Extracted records
-- ==== Sys2Proof/Machine/BluletIsa.lean ====
section
/-! DEFINITION. The Blulet instruction set (R117 to R137): issue, legality of the fields, operands, and the meaning of each
instruction. -/

namespace Sys2Proof.Machine

/-! ## Issue (R94, R101, R102, R114, R118) -/

/-- Thread `g` may issue: it is RUNNING, or no thread of its engine is and the scheduler chooses it. A standby issues
nothing (R408), and BLULET runs in Run alone (R430). -/
def State.mayIssue (s : State) (g : Nat) : Bool :=
  decide (s.power = .run) && !s.standby &&
    (match s.bluRunning (thEngine g) with
     | some h => decide (h = g)
     | none => decide (s.bluChoice (thEngine g) = some g))

/-- The slice that has issued its 64th instruction ends before anything else issues on its engine (R101). -/
def State.endSlice (s : State) (e : Nat) : State :=
  match s.bluRunning e with
  | some h => s.forcedYield h
  | none => s

/-- A clock cycle of an engine is used: 400 MHz-ticks of its credit. -/
def State.spendCycle (s : State) (e : Nat) : State :=
  { s with bluCycles := FMap.set (fun _ => 0) s.bluCycles e (FMap.get (fun _ => 0) s.bluCycles e - 400) }

/-- The thread is RUNNING, at the start of a slice where it was READY. -/
def State.enterSlice (s : State) (g : Nat) : State :=
  let x := s.th g
  if x.st = .running then s else s.setTh g { x with st := .running, issued := 0 }

/-- What protection finds on an access to a word: the error that stands in it, or one newly found (R94). -/
def State.found (s : State) (k : Nat) (m : MemErr) : MemErr := (s.errAt k).worse m

/-- An access to a word: its error stands until the word is rewritten, and a single-bit error is counted (R94). -/
def State.touchErr (s : State) (e k : Nat) (m : MemErr) : State :=
  (s.setErr k (s.found k m)).eccFixed e (s.found k m)

/-- A double-bit error found on a data access: it stands in its word, and the instruction, which has no effect, faults its
thread (R94, R114). -/
def State.dmemFault (s : State) (g k : Nat) : State :=
  let x := s.th g
  ((s.setErr k .uncorrectable).setTh g { x with pc := x.pc - 1, issued := x.issued - 1 }).threadFault g causeDmemEcc (x.pc - 1)

/-- An instruction, given the state with the PC moved on and its thread: the state it leaves, or the cause of its fault. -/
abbrev BluAct := State → Nat → Except Nat State

/-- A fault of the program counter past 0x1FFF: FPC has no such address, so it is a free value. -/
def State.pcFault (s : State) (g : Nat) : State := s.drawn.threadFault g causePcRange (s.freeNow % imemSize)

/-- An instruction of a thread that issues now: fetch, legality, effect (R114, R118). -/
def State.bluIssueNow (s : State) (i : Issue) (legal : Bool) (act : BluAct) : State :=
  let g := i.thread.toNat
  let s0 := (s.enterSlice g).spendCycle (thEngine g)
  let pc := (s0.th g).pc
  let k := imemKey (thEngine g) pc
  let s1 := if imemSize ≤ pc then s0 else s0.touchErr (thEngine g) k i.fetch
  if imemSize ≤ pc then s1.pcFault g
  else if s0.found k i.fetch = .uncorrectable then s1.threadFault g causeImemEcc pc
  else if ¬legal then s1.threadFault g causeIllegal pc
  else
    let x := s1.th g
    match act (s1.setTh g { x with pc := x.pc + 1, issued := x.issued + 1 }) g with
    | .ok t => t
    | .error cause => s1.threadFault g cause pc

/-- The issue of an instruction by its thread (R101, R102); nothing where the thread may not issue. -/
def State.bluIssue (s : State) (i : Issue) (legal : Bool) (act : BluAct) : State :=
  let t := s.endSlice (thEngine i.thread.toNat)
  if t.mayIssue i.thread.toNat then (t.bluIssueNow i legal act).settle else t.settle

/-! ## Fields (R118, R119) -/

/-- The fields as numbers. -/
def Issue.dn (i : Issue) : Nat := i.d.toNat
def Issue.sn (i : Issue) : Nat := i.s.toNat
def Issue.tn (i : Issue) : Nat := i.t.toNat
def Issue.mn (i : Issue) : Nat := i.m.toNat
def Issue.xn (i : Issue) : Nat := i.x.toNat

/-- Fields that an instruction does not use are 0. -/
def Issue.noD (i : Issue) : Bool := decide (i.d = 0)
def Issue.noS (i : Issue) : Bool := decide (i.s = 0)
def Issue.noT (i : Issue) : Bool := decide (i.t = 0)
def Issue.noM (i : Issue) : Bool := decide (i.m = 0)
def Issue.noX (i : Issue) : Bool := decide (i.x = 0)
def Issue.noImm (i : Issue) : Bool := decide (i.imm = 0)

/-- A wide register code (R119), one of an a register, one of a t register, two of one kind. -/
def wideOk (c : Nat) : Bool := decide (c < 4)
def wideA (c : Nat) : Bool := decide (c < 2)
def wideT (c : Nat) : Bool := decide (2 ≤ c) && decide (c < 4)
def wideKin (a b : Nat) : Bool := (wideA a && wideA b) || (wideT a && wideT b)

/-- M[3] selects IMM or gT, and the other of the two is 0 (R118, R119). -/
def Issue.op2Ok (i : Issue) : Bool :=
  decide (i.mn % 8 = 0) && (if i.mn = 8 then i.noT else i.noImm)

/-- A meet-tick code (R128). -/
def Issue.meetOk (i : Issue) : Bool := decide (i.dn = 2) || decide (i.dn = 3) || decide (i.dn = 15)

/-- A branch target (R137). -/
def Issue.targetOk (i : Issue) : Bool := decide (i.imm.toNat < imemSize)

/-- op2 (R119). -/
def Issue.op2 (i : Issue) (x : Thread) : Word := if i.mn = 8 then i.imm else x.gr i.tn

/-- gS + IMM as a 32-bit sum (R124). -/
def Issue.address (i : Issue) (x : Thread) : Nat := (x.gr i.sn + i.imm).toNat

/-! ## Arithmetic (R120, R122) -/

/-- The legality of an ALU instruction with D and S. -/
def Issue.aluOk (i : Issue) : Bool := i.op2Ok && i.noX

/-- An ALU instruction: gD from gS and op2, and its flags. -/
def aluAct (i : Issue) (f : Word → Word → Word) (fl : BluFlags → Word → Word → BluFlags) : BluAct := fun s g =>
  let x := s.th g
  let a := x.gr i.sn
  let b := i.op2 x
  .ok (s.setTh g { x.setGr i.dn (f a b) with flags := fl x.flags a b })

/-- An ALU instruction that sets Z and N from its result alone (R122). -/
def znAct (i : Issue) (f : Word → Word → Word) : BluAct := aluAct i f fun fl a b => fl.zn (f a b)

/-- The high word of the signed product. -/
def mulHigh (a b : Word) : Word := BitVec.ofInt 32 (a.toInt * b.toInt / 2 ^ 32)

/-- Signed minimum and maximum. -/
def minSigned (a b : Word) : Word := if a.toInt ≤ b.toInt then a else b
def maxSigned (a b : Word) : Word := if a.toInt ≤ b.toInt then b else a

/-- ADD. -/
def execBluAdd (i : Issue) (s : State) : Host.Outcome State Fault Refusal :=
  .next (s.bluIssue i i.aluOk (aluAct i (· + ·) BluFlags.add))

/-- SUB. -/
def execBluSub (i : Issue) (s : State) : Host.Outcome State Fault Refusal :=
  .next (s.bluIssue i i.aluOk (aluAct i (· - ·) BluFlags.sub))

/-- CMP: D = 0, and only the flags change. -/
def execBluCmp (i : Issue) (s : State) : Host.Outcome State Fault Refusal :=
  .next (s.bluIssue i (i.aluOk && i.noD) fun t g =>
    let x := t.th g
    .ok (t.setTh g { x with flags := x.flags.sub (x.gr i.sn) (i.op2 x) }))

/-- AND. -/
def execBluAnd (i : Issue) (s : State) : Host.Outcome State Fault Refusal :=
  .next (s.bluIssue i i.aluOk (znAct i (· &&& ·)))

/-- OR. -/
def execBluOr (i : Issue) (s : State) : Host.Outcome State Fault Refusal :=
  .next (s.bluIssue i i.aluOk (znAct i (· ||| ·)))

/-- XOR. -/
def execBluXor (i : Issue) (s : State) : Host.Outcome State Fault Refusal :=
  .next (s.bluIssue i i.aluOk (znAct i (· ^^^ ·)))

/-- SHL by op2[4:0]. -/
def execBluShl (i : Issue) (s : State) : Host.Outcome State Fault Refusal :=
  .next (s.bluIssue i i.aluOk (znAct i fun a b => a <<< (b.toNat % 32)))

/-- SHR by op2[4:0], zero fill. -/
def execBluShr (i : Issue) (s : State) : Host.Outcome State Fault Refusal :=
  .next (s.bluIssue i i.aluOk (znAct i fun a b => a >>> (b.toNat % 32)))

/-- SAR by op2[4:0], sign fill. -/
def execBluSar (i : Issue) (s : State) : Host.Outcome State Fault Refusal :=
  .next (s.bluIssue i i.aluOk (znAct i fun a b => a.sshiftRight (b.toNat % 32)))

/-- MUL. -/
def execBluMul (i : Issue) (s : State) : Host.Outcome State Fault Refusal :=
  .next (s.bluIssue i i.aluOk (znAct i (· * ·)))

/-- MULH. -/
def execBluMulh (i : Issue) (s : State) : Host.Outcome State Fault Refusal :=
  .next (s.bluIssue i i.aluOk (znAct i mulHigh))

/-- MIN. -/
def execBluMin (i : Issue) (s : State) : Host.Outcome State Fault Refusal :=
  .next (s.bluIssue i i.aluOk (znAct i minSigned))

/-- MAX. -/
def execBluMax (i : Issue) (s : State) : Host.Outcome State Fault Refusal :=
  .next (s.bluIssue i i.aluOk (znAct i maxSigned))

/-- MOV: S = 0; no flag changes (R117). -/
def execBluMov (i : Issue) (s : State) : Host.Outcome State Fault Refusal :=
  .next (s.bluIssue i (i.aluOk && i.noS) fun t g => .ok (t.setTh g ((t.th g).setGr i.dn (i.op2 (t.th g)))))

/-- CLF. -/
def execBluClf (i : Issue) (s : State) : Host.Outcome State Fault Refusal :=
  .next (s.bluIssue i (i.noD && i.noS && i.noT && i.noM && i.noImm && decide (i.xn < 128)) fun t g =>
    let x := t.th g
    .ok (t.setTh g { x with flags := x.flags.clear i.xn }))

/-! ## Wide registers (R119, R122, R123) -/

/-- WADD: modulo 2^64; no flag changes. -/
def execBluWadd (i : Issue) (s : State) : Host.Outcome State Fault Refusal :=
  .next (s.bluIssue i (wideOk i.dn && wideOk i.sn && i.op2Ok && i.noX) fun t g =>
    let x := t.th g
    .ok (t.setTh g (x.setWide i.dn (x.wide i.sn + (i.op2 x).signExtend 64))))
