-- ==== Sys2Proof/Machine/CellRows.lean ====
section
/-! DEFINITION. The timer cells (R235 to R250): the meaning of each command. -/

namespace Sys2Proof.Machine

/-- CELL_STEP (R235). -/
def execCellStep (n : Fin 1024) (s : State) : Host.Outcome State Fault Refusal :=
  .next (s.inRun fun s => s.cellStep n)

/-- PERIOD_RESTART (R238). -/
def execPeriodRestart (n : Fin 1024) (s : State) : Host.Outcome State Fault Refusal :=
  .next (s.inRun fun s => s.cellRestart n)

/-- PASSED_COMPARE_MATCH (R239). -/
def execPassedCompareMatch (n : Fin 1024) (s : State) : Host.Outcome State Fault Refusal :=
  .next (s.inRun fun s => s.cellPassed n)

/-- CELL_ENABLE (R235). -/
def execCellEnable (n : Fin 1024) (v : Word) (s : State) : Host.Outcome State Fault Refusal :=
  .next (s.regEnable (TMC_CFG n) TMC_CFG_EN v)

/-- CELL_DISABLE (R247). -/
def execCellDisable (n : Fin 1024) (s : State) : Host.Outcome State Fault Refusal :=
  .next (s.regDisable (TMC_CFG n) TMC_CFG_EN)

/-- CELL_COUNT_WRITE (R238). -/
def execCellCountWrite (n : Fin 1024) (v : Word) (s : State) : Host.Outcome State Fault Refusal :=
  .next (s.regWrite (TMC_COUNT n) 0xFFFFFFFF v)

/-- CELL_PERIOD_WRITE (R237). -/
def execCellPeriodWrite (n : Fin 1024) (v : Word) (s : State) : Host.Outcome State Fault Refusal :=
  .next (s.regWrite (TMC_PERIOD n) 0xFFFFFFFF v)

/-- CELL_COMPARE_WRITE (R239). -/
def execCellCompareWrite (n : Fin 1024) (v : Word) (s : State) : Host.Outcome State Fault Refusal :=
  .next (s.regWrite (TMC_COMPARE n) 0xFFFFFFFF v)

/-- CAPTURE (R240). -/
def execCapture (n : Fin 1024) (s : State) : Host.Outcome State Fault Refusal :=
  .next (s.regAct (TMC_CMD n) TMC_CMD_CAPTURE)

/-- CAP_READ (R241). -/
def execCapRead (n : Fin 1024) (s : State) : Host.Outcome State Fault Refusal :=
  .next (s.regRead (TMC_CAP n) 1)

/-- SNAPSHOT (R337). -/
def execSnapshot (h : CmdHead) (arg : BitVec 32) (body : List Byte) (s : State) : Host.Outcome State Fault Refusal :=
  .next (s.command h 0x05 arg body)

end Sys2Proof.Machine
end

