-- ==== Sys2Proof/Machine/Core.lean ====
section
/-! DEFINITION. The machine that the host runs. -/

def Sys2Proof.core : Host.Core :=
  { State := Sys2Proof.Machine.State, Fault := Sys2Proof.Machine.Fault, Refusal := Sys2Proof.Machine.Refusal,
    step := Sys2Proof.Machine.step, reset := Sys2Proof.Machine.State.reset }
end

## WHAT IS REQUIRED
Show every line above in which the word "thEngine" occurs.

## ANSWER TO THIS EXERCISE
    (match s.bluRunning (thEngine g) with
     | none => decide (s.bluChoice (thEngine g) = some g))
  let s0 := (s.enterSlice g).spendCycle (thEngine g)
  let k := imemKey (thEngine g) pc
  let s1 := if imemSize ≤ pc then s0 else s0.touchErr (thEngine g) k i.fetch
  let t := s.endSlice (thEngine i.thread.toNat)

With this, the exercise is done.